Optimization for runtime
Mankaran119
Registered Posts: 2 ✭✭✭
I have a flow with a lot of recipes - python/SQL/SPARK & snowflake datasets, with multiple scenarios created & optimized engine used.
Still my flow takes 3 hours to run & I am looking for ways to reduce this runtime, any tips & methods anyone can suggets
Operating system used: Windows
Answers
-
Manuel Alpha Tester, Dataiker Alumni, Dataiku DSS Core Designer, Dataiku DSS ML Practitioner, Dataiku DSS Core Concepts, Dataiku DSS Adv Designer, Registered Posts: 193 ✭✭✭✭✭✭✭
Hi,
It is hard to suggest actions without looking at the specific flow, but here are some generic suggestions:
- Are you already using partitions? They allow you to process incremental chunks of data, instead of the entire datasets all the time, thus reducing runtime. See https://academy.dataiku.com/advanced-partitioning
- Are you already using pipelines?
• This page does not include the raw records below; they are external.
/-- The layout force of a team (R24, R130). -/
inductive Force where | free | compacted | identity
deriving DecidableEq, Repr

/-- An accumulator tile: owning group's first lane, 16 × 16 elements by key 16·i + j; poisoned and latent rows; the errors of its
elements that nothing has found (R32, R191, R361). -/
structure Tile where
  base : Nat := 0
  el   : NMap Word := []
  pois : NMap Bool := []
  lat  : NMap Bool := []
  bad  : NMap (Option Err) := []
deriving DecidableEq, Repr

/-- A nonnegative bound: 16-bit significand and exponent, value sig · 2^exp (R191, R210). -/
structure Bound where
  sig : Nat := 0
  exp : Int := 0
deriving DecidableEq, Repr

/-- A wide-tile element (R191). -/
structure WElem where
  v      : BitVec 112 := 0
  z      : BitVec 12 := 0
  spec   : BitVec 2 := 0
  sticky : Bool := false
  zneg   : Bool := false
  bound  : Bound := {}
deriving DecidableEq, Repr

/-- The state that the churn keeps for one row of a wide tile (R191). -/
structure WRow where
  lossy     : Nat := 0
  triangle  : Bool := false
  shiftloss : Bool := false
  nonfin    : Bool := false
  ovf       : Bool := false
deriving DecidableEq, Repr

/-- A wide tile (R191): elements by key 16·i + j, rows by i. -/
structure WTile where
  base : Nat := 0
  el   : NMap WElem := []
  row  : NMap WRow := []
  pois : NMap Bool := []
  lat  : NMap Bool := []
  bad  : NMap (Option Err) := []
deriving DecidableEq, Repr

/-- A ray-triangle hit (R243, R244). -/
structure Hit where
  leaf  : Nat := 0
  t     : Word := 0
  u     : Word := 0
  v     : Word := 0
  prim  : Word := 0
  front : Bool := false
  opq   : Bool := false
deriving DecidableEq, Repr

/-- A lane's ray query (R242): the ray, the committed hit, the candidate and the traversal state. -/
structure RayQ where
  ray    : List Word := []
  root   : Nat := 0
  first  : Bool := false
  cullb  : Bool := false
  opq    : Bool := false
  commit : Option Hit := none
  cand   : Option Hit := none
  seen   : List Nat := []
  done   : Bool := true
  res    : List Word := [0, 0, 0, 0]
deriving DecidableEq, Repr

/-- One copy of a team's registers (R27, R372): vector words by key 1024·n + L, their poison, which of it is latent (R367)
and which lay in the cell's own storage (R371), errors not yet found; scalars, masks, divergence stack, tiles. Errors of team state
not yet found stand in sbad: scalars by number, masks at 64 + k, the stack at 72, the remapping table at 73, the trap registers at
80 to 83 (R361, R364). -/
structure Regs where
  v     : NMap Word := []
  vpois : NMap Bool := []
  vlat  : NMap Bool := []
  vown  : NMap Bool := []
  vbad  : NMap (Option Err) := []
  sr    : NMap DWord := []
  sbad  : NMap (Option Err) := []
  msk   : NMap Mask := []
  stack : List DivEntry := []
  tile  : NMap (Option Tile) := []
  wide  : NMap (Option WTile) := []
deriving DecidableEq, Repr

/-- A lane's part of a memory operation: virtual and physical address, memory type, size of the page (R284), data bytes (R161, R162). -/
structure Acc where
  lane : Nat := 0
  va   : Nat := 0
  pa   : Nat := 0
  mt   : Nat := 0
  page : Nat := 65536
  data : List Byte := []
  done : Bool := false
deriving DecidableEq, Repr

/-- A page's translation (R284, R287). -/
structure Leaf where
  vbase : Nat := 0
  size  : Nat := 65536
  pbase : Nat := 0
  mt    : Nat := 0
  priv  : Bool := false
  x     : Bool := false
  w     : Bool := false
  r     : Bool := false
deriving DecidableEq, Repr

/-- A piece of memory that a lane of a texture or ray query has read before the query is performed: its bytes and their poison (R237, R248). -/
structure Held where
  lane : Nat := 0
  va   : Nat := 0
  d    : List (Byte × Bool) := []
deriving DecidableEq, Repr

/-- A long-latency operation that has issued and has not completed (R79, R218), or a scalar access whose memory access is still to come (R115).
`gave` holds the destination words, by lane-word key, that it has delivered before it completes (R81); `walks` the walks that it waited for, by
64 KiB page number (R288); `held` and `reads` the pieces that a query has read and the texels that it reads, by lane and address (R237); `forms`
which vault addresses of an engine operation are of the block's own form: the sync word first, then each range (R35, R219). -/
structure Op where
  id      : Nat := 0
  i       : Instr := .clauseBegin 0
  pc      : Nat := 0
  hdr     : Nat := 0
  flag    : Option Nat := none
  seq     : Nat := 0
  syn     : Bool := false
  stream  : Nat := 0
  scope   : Nat := 0
  rm      : Nat := 0
  mask    : Mask := 0
  sc      : List DWord := []
  arg     : List Nat := []
  acc     : List Acc := []
  started : Bool := false
  kills   : List Nat := []
  killAll : Bool := false
  pois    : List Nat := []
  pown    : List Nat := []
  pseq    : Option Nat := none
  gave    : List Nat := []
  ready   : Option (List (Nat × List Word × Bool)) := none
  walks   : List (Nat × Option Leaf) := []
  held    : List Held := []
  reads   : List (Nat × Nat) := []
  forms   : List Bool := []
deriving DecidableEq, Repr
They allow you to process consecutive recipes within the same engine in one go, reducing communication with DSS. See https://doc.dataiku.com/dss/latest/spark/pipelines.html for Spark and https://doc.dataiku.com/dss/latest/sql/pipelines/sql_pipelines.html for SQL
- For recipes with multiple input datasets, are the datasets in the same connection? This allows you to push that computation to the relevant engine, thus improving performance.
Other than this, contact your Dataiku Customer Success Manager, they can help you engage Dataiku services to optimise your flow.
I hope this helps.
Best regards